BRIEF - The lines wanted run from the first one below through the one with "(s.hub.capWrites.foldr (insertBy Prod.fst)". Return them exactly.

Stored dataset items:
=====
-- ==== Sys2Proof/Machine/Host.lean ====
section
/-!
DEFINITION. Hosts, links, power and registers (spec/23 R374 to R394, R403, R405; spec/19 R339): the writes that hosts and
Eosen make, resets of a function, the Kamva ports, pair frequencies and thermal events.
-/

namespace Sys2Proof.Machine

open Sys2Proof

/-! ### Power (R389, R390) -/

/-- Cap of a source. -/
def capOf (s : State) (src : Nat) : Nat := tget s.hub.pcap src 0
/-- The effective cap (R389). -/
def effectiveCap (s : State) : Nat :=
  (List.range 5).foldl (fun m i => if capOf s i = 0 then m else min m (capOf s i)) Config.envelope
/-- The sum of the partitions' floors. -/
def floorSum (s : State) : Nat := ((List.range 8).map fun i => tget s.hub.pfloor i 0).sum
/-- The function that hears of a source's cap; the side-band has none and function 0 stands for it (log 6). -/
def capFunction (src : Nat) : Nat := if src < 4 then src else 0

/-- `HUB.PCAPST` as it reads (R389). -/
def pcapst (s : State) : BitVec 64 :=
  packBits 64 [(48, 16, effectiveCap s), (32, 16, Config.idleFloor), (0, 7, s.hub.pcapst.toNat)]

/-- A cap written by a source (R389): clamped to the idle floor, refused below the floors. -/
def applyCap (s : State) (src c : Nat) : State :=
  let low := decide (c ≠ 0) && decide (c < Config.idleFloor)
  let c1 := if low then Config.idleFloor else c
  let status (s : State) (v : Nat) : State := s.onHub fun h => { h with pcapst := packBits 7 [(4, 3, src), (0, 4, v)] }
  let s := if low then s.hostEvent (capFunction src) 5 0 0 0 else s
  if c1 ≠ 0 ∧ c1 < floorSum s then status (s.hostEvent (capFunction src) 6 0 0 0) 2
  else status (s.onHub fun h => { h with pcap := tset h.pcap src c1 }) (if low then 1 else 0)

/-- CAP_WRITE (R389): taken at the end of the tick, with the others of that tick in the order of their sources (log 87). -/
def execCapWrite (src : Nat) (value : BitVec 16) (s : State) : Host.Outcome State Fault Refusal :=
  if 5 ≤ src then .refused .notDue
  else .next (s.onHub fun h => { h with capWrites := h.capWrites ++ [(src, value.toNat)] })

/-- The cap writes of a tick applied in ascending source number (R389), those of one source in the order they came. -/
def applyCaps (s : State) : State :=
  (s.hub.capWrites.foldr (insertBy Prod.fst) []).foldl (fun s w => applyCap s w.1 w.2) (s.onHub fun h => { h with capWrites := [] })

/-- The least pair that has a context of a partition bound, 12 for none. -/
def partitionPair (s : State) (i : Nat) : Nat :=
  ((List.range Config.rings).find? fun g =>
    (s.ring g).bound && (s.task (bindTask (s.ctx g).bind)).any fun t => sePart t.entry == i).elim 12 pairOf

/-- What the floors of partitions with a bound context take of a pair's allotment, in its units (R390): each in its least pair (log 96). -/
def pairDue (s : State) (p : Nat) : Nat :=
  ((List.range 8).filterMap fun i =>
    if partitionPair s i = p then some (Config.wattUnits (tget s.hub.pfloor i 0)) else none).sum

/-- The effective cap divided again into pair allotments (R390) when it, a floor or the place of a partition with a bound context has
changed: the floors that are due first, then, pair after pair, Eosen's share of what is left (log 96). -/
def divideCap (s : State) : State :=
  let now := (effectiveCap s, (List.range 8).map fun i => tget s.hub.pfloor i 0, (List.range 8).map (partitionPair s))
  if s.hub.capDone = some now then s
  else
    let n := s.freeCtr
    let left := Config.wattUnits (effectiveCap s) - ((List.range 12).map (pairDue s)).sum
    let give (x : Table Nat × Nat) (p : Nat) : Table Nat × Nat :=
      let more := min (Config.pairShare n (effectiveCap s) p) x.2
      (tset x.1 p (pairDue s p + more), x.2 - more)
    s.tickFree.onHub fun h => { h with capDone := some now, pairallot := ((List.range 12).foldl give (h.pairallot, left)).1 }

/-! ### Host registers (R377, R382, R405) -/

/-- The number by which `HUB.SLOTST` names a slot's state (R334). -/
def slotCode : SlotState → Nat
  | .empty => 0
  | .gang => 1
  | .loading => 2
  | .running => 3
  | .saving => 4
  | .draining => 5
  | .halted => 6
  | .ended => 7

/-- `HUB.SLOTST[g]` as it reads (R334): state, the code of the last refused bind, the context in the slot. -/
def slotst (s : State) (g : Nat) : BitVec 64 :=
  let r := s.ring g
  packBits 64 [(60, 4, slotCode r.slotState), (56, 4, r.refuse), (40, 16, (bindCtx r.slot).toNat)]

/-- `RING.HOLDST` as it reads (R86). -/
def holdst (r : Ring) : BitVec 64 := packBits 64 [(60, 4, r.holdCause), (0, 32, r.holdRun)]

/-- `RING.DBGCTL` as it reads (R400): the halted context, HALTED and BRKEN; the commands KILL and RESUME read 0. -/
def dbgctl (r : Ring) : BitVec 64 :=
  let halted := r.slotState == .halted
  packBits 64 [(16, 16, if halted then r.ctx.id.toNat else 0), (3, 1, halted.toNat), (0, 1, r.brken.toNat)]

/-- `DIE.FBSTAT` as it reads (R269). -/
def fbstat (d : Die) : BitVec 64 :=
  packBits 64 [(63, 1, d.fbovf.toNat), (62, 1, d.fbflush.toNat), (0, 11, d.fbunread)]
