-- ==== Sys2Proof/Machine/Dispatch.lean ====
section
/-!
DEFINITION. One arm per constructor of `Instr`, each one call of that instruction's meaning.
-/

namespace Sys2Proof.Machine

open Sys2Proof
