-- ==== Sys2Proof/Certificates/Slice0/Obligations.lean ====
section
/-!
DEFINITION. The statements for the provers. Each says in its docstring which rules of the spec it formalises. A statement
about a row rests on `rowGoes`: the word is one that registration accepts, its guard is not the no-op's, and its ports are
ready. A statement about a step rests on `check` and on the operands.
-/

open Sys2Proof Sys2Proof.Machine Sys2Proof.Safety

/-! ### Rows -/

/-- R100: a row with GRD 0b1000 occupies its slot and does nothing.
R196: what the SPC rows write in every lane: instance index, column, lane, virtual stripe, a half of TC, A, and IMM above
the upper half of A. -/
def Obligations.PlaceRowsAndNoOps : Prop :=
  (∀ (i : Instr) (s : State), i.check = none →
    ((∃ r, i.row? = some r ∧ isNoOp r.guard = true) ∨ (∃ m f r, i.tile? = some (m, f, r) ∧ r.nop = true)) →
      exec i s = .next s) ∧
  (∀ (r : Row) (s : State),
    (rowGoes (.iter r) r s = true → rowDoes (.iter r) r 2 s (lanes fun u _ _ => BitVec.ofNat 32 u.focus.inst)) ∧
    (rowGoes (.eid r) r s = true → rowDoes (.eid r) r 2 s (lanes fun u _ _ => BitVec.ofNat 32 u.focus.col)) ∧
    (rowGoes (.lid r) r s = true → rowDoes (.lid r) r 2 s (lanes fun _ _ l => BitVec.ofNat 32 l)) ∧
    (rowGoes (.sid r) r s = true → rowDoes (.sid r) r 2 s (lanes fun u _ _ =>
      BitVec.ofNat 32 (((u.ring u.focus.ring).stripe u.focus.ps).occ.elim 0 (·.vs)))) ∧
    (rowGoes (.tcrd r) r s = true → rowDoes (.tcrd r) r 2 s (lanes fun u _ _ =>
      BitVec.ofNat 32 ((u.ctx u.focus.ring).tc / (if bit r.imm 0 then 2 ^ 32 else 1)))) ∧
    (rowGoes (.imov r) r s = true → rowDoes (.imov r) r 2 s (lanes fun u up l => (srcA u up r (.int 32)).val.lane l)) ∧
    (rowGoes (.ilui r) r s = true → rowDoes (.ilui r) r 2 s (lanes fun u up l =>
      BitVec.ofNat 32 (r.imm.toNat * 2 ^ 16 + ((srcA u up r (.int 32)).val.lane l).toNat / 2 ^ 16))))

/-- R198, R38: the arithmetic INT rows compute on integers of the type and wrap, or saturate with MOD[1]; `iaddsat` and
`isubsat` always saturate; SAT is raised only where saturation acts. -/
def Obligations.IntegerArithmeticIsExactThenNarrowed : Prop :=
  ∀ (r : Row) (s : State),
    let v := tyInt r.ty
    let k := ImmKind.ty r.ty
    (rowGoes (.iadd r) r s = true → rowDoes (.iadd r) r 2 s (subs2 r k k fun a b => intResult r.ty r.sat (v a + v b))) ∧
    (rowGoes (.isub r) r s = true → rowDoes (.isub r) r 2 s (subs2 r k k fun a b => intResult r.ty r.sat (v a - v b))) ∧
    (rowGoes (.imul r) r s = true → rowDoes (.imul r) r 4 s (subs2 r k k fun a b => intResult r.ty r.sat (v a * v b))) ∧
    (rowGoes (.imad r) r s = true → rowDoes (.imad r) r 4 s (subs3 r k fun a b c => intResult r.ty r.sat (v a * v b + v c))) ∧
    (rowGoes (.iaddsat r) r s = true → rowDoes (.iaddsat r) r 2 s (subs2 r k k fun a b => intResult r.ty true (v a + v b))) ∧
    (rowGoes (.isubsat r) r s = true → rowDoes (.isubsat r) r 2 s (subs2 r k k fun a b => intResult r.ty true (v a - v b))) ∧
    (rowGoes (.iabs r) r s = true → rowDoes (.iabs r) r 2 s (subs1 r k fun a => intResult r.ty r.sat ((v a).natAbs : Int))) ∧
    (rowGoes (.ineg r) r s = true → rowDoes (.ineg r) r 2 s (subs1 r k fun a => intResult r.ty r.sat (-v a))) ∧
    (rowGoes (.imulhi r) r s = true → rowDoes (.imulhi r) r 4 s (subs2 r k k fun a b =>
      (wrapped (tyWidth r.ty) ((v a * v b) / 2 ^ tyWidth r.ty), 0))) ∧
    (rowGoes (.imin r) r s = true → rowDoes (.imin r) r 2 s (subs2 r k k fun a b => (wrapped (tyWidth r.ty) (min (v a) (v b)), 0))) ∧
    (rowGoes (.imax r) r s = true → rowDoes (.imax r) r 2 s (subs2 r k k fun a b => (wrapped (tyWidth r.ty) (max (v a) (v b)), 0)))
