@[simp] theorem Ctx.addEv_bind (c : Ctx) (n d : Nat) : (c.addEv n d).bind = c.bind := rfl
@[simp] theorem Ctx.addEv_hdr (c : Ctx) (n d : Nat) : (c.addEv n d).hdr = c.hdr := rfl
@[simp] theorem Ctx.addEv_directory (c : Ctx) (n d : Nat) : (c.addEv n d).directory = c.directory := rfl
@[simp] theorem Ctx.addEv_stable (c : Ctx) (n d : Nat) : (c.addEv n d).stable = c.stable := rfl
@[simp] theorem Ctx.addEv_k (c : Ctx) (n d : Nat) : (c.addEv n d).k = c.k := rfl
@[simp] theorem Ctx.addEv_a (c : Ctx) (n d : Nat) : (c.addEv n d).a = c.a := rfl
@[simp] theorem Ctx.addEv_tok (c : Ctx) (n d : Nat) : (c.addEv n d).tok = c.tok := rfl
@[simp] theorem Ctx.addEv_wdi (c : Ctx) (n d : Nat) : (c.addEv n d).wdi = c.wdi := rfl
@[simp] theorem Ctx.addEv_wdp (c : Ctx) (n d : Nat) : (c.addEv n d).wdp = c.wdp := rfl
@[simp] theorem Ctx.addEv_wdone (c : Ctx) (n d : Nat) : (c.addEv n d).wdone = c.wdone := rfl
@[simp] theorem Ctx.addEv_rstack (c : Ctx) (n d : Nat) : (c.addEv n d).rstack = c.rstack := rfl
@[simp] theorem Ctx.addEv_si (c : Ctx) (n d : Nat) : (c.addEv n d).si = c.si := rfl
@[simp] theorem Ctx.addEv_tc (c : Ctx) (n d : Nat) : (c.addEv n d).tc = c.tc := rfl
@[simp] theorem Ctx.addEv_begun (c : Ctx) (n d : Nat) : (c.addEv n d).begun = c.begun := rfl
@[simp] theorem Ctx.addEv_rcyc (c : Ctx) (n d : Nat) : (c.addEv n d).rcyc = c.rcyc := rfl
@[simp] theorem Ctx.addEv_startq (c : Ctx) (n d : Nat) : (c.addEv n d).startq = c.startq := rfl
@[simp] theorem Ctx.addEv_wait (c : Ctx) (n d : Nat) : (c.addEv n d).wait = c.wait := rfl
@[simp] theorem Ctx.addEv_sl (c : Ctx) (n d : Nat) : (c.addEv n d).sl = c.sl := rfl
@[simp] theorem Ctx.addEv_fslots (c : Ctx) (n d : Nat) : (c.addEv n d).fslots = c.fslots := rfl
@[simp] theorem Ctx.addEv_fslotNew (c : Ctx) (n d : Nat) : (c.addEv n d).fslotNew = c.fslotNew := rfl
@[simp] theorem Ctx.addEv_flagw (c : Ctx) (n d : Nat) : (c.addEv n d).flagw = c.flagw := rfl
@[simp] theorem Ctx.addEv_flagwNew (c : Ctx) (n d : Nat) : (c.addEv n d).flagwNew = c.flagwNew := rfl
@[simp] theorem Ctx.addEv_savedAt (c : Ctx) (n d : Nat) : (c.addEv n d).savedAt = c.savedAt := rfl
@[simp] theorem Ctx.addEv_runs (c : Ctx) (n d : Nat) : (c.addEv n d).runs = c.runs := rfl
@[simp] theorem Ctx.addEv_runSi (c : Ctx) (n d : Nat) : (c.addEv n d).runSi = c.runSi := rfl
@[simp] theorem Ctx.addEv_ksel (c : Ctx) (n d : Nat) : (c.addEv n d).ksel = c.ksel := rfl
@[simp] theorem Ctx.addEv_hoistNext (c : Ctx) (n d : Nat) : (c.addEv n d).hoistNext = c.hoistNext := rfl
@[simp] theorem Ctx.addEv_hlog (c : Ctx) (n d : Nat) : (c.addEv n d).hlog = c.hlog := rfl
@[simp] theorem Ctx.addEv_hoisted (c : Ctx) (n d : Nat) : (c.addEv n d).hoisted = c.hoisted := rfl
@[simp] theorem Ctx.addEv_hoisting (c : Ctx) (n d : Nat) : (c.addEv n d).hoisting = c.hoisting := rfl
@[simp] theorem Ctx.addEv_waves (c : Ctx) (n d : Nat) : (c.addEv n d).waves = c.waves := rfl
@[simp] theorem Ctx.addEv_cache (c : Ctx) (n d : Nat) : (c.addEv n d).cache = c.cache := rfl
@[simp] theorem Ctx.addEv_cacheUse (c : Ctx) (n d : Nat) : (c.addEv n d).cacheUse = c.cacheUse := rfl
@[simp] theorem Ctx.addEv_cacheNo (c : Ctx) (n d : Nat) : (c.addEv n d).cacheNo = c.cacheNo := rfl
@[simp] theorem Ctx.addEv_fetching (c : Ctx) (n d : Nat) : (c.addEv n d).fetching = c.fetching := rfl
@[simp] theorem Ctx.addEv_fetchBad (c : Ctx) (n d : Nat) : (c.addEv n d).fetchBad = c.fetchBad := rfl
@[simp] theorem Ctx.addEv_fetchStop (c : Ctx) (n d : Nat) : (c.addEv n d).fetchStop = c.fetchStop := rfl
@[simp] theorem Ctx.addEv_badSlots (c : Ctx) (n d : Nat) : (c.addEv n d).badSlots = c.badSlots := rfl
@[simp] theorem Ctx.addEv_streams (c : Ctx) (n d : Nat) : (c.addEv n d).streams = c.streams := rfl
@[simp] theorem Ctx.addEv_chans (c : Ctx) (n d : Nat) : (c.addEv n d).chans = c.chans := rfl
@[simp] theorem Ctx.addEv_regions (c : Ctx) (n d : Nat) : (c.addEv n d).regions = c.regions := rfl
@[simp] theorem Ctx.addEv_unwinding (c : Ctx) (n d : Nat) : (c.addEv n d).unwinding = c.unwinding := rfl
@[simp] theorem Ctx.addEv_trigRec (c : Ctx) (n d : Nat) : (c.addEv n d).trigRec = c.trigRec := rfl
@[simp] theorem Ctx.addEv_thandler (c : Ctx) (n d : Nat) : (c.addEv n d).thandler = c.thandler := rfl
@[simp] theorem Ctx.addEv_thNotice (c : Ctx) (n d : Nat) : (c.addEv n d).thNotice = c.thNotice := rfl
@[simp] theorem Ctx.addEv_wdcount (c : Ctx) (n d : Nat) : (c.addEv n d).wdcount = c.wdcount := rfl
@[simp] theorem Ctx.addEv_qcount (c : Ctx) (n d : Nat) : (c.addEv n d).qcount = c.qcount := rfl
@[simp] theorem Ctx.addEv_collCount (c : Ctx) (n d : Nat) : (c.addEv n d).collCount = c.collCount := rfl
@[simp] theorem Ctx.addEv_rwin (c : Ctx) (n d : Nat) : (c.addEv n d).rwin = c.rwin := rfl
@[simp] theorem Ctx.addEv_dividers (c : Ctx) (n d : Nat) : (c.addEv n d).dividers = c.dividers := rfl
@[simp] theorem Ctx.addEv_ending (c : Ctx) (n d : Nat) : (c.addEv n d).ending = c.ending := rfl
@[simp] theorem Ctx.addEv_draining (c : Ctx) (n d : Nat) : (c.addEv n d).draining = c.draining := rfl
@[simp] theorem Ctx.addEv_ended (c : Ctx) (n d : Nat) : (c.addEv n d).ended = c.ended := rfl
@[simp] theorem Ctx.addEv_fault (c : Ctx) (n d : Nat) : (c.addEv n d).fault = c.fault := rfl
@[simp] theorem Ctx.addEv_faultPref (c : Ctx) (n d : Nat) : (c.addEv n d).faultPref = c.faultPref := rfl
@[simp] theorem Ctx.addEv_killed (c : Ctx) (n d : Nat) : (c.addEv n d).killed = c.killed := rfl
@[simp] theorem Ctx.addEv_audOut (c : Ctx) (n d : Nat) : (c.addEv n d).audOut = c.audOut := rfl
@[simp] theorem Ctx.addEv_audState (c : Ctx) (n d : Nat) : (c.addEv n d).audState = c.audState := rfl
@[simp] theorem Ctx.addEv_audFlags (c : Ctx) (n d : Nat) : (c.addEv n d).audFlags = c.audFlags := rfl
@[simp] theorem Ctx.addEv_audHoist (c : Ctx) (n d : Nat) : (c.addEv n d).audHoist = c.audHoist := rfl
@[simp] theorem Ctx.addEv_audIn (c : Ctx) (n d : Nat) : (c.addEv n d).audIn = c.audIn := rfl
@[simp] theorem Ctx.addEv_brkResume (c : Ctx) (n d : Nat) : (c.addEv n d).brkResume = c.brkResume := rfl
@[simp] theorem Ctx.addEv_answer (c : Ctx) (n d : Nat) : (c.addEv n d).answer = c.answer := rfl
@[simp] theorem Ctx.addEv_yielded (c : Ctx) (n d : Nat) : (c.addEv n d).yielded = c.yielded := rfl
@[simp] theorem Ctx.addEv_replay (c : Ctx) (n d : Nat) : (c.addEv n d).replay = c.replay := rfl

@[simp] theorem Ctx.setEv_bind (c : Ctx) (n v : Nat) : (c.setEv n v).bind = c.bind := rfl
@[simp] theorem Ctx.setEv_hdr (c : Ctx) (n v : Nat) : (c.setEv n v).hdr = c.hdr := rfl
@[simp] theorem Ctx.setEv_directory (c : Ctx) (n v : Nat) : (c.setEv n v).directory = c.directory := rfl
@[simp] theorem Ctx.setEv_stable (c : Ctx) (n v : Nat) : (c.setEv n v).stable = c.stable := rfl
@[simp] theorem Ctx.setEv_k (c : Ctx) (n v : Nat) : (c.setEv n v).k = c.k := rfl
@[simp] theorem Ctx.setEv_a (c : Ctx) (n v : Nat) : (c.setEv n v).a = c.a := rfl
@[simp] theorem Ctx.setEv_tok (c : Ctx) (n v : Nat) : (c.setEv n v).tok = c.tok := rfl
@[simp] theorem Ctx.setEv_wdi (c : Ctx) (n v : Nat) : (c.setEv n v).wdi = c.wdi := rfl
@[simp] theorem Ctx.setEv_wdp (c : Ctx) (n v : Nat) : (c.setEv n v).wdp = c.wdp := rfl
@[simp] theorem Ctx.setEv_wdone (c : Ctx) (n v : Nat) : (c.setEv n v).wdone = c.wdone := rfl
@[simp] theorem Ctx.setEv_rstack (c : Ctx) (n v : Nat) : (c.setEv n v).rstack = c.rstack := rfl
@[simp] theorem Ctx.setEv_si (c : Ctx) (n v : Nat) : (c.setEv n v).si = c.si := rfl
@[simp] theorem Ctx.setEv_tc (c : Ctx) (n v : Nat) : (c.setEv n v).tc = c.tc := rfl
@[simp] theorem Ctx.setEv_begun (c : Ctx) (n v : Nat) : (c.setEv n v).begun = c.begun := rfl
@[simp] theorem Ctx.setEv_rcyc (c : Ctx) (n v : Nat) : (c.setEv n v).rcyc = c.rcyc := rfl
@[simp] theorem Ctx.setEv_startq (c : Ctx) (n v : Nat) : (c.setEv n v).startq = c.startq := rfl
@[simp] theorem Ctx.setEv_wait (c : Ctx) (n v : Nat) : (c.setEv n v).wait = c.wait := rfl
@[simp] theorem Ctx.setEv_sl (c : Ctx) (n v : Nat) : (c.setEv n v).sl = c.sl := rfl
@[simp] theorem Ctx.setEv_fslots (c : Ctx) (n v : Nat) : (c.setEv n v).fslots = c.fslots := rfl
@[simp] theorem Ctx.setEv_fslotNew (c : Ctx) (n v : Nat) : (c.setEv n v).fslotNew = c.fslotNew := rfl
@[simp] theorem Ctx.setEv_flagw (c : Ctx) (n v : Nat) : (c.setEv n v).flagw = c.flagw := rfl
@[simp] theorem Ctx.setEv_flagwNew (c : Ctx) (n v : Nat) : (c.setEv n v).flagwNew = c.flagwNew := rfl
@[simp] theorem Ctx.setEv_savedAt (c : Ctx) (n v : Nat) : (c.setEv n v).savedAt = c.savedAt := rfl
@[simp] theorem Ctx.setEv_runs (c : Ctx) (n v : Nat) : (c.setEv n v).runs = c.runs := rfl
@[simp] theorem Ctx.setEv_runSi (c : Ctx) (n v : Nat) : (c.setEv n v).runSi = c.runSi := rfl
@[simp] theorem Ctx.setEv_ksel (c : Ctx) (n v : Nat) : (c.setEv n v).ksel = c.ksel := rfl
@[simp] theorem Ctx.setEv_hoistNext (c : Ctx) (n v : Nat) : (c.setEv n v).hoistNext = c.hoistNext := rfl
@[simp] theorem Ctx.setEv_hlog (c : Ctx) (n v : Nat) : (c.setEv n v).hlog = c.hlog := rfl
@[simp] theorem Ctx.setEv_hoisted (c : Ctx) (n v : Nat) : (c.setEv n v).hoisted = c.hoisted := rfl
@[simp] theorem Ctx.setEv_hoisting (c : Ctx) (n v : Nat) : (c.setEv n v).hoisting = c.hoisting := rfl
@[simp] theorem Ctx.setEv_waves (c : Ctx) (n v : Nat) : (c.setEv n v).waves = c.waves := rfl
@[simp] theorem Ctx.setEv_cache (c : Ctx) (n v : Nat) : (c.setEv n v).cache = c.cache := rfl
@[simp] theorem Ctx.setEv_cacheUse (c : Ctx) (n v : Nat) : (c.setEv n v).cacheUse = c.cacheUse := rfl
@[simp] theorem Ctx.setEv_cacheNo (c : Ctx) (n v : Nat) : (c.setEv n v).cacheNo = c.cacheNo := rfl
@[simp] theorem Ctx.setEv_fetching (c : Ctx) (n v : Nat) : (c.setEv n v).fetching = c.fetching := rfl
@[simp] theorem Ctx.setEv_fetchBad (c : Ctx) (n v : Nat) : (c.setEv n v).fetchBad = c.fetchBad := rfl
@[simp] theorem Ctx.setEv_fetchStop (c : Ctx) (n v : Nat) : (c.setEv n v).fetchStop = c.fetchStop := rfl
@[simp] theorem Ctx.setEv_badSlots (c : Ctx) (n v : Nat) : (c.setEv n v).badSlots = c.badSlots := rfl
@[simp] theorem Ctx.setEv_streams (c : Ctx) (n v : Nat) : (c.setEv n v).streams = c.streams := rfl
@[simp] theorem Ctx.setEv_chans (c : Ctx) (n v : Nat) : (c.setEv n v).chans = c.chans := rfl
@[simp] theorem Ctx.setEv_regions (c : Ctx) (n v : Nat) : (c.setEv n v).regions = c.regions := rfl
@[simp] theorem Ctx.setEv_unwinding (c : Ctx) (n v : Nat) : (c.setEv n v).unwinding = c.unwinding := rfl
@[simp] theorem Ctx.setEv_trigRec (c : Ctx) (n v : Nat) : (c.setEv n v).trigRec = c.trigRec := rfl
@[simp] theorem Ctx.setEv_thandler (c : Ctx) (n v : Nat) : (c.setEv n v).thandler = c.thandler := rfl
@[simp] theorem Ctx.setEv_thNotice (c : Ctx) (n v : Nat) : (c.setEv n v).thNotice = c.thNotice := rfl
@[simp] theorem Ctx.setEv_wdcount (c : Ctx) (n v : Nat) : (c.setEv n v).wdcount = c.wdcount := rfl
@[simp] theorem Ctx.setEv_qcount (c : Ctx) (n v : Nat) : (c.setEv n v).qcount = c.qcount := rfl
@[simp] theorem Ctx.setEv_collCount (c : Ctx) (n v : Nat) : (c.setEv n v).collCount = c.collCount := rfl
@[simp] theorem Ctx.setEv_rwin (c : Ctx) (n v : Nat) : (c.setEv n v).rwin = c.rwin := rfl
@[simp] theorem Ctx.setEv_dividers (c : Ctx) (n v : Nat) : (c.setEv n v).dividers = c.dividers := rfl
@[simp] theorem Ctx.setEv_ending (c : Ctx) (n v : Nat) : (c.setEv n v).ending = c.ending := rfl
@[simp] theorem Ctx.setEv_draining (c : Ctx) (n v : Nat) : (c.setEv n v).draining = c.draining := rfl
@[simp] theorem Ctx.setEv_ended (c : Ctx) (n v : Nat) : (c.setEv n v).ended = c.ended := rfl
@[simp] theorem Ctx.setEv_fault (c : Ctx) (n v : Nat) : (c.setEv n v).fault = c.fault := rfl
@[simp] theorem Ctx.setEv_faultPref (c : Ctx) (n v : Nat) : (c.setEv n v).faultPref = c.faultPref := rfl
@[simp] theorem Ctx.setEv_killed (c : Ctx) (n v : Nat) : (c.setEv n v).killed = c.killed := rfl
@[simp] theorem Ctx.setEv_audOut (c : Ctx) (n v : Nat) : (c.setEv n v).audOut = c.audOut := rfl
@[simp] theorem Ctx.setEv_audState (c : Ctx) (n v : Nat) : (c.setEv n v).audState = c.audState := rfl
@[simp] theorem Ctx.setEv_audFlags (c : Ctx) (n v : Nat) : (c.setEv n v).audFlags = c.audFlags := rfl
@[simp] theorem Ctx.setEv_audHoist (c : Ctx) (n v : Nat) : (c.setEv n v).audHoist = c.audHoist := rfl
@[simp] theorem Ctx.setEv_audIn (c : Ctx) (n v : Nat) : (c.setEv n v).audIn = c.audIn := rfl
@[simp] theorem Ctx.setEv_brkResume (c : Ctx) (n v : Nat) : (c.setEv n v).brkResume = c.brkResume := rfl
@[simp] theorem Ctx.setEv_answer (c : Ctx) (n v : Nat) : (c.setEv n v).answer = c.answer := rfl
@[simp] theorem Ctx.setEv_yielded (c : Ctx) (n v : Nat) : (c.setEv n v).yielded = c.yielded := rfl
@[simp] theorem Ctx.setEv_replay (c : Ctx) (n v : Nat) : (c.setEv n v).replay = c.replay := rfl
=====
RESPONSE -
-- ==== Sys2Proof/Machine/Host.lean ====
section
/-!
DEFINITION. Hosts, links, power and registers (spec/23 R374 to R394, R403, R405; spec/19 R339): the writes that hosts and
Eosen make, resets of a function, the Kamva ports, pair frequencies and thermal events.
-/

namespace Sys2Proof.Machine

open Sys2Proof

/-! ### Power (R389, R390) -/

/-- Cap of a source. -/
def capOf (s : State) (src : Nat) : Nat := tget s.hub.pcap src 0
/-- The effective cap (R389). -/
def effectiveCap (s : State) : Nat :=
  (List.range 5).foldl (fun m i => if capOf s i = 0 then m else min m (capOf s i)) Config.envelope
/-- The sum of the partitions' floors. -/
def floorSum (s : State) : Nat := ((List.range 8).map fun i => tget s.hub.pfloor i 0).sum
/-- The function that hears of a source's cap; the side-band has none and function 0 stands for it (log 6). -/
def capFunction (src : Nat) : Nat := if src < 4 then src else 0

/-- `HUB.PCAPST` as it reads (R389). -/
def pcapst (s : State) : BitVec 64 :=
  packBits 64 [(48, 16, effectiveCap s), (32, 16, Config.idleFloor), (0, 7, s.hub.pcapst.toNat)]

/-- A cap written by a source (R389): clamped to the idle floor, refused below the floors. -/
def applyCap (s : State) (src c : Nat) : State :=
  let low := decide (c ≠ 0) && decide (c < Config.idleFloor)
  let c1 := if low then Config.idleFloor else c
  let status (s : State) (v : Nat) : State := s.onHub fun h => { h with pcapst := packBits 7 [(4, 3, src), (0, 4, v)] }
  let s := if low then s.hostEvent (capFunction src) 5 0 0 0 else s
  if c1 ≠ 0 ∧ c1 < floorSum s then status (s.hostEvent (capFunction src) 6 0 0 0) 2
  else status (s.onHub fun h => { h with pcap := tset h.pcap src c1 }) (if low then 1 else 0)

/-- CAP_WRITE (R389): taken at the end of the tick, with the others of that tick in the order of their sources (log 87). -/
def execCapWrite (src : Nat) (value : BitVec 16) (s : State) : Host.Outcome State Fault Refusal :=
  if 5 ≤ src then .refused .notDue
  else .next (s.onHub fun h => { h with capWrites := h.capWrites ++ [(src, value.toNat)] })

/-- The cap writes of a tick applied in ascending source number (R389), those of one source in the order they came. -/
def applyCaps (s : State) : State :=
  (s.hub.capWrites.foldr (insertBy Prod.fst) []).foldl (fun s w => applyCap s w.1 w.2) (s.onHub fun h => { h with capWrites := [] })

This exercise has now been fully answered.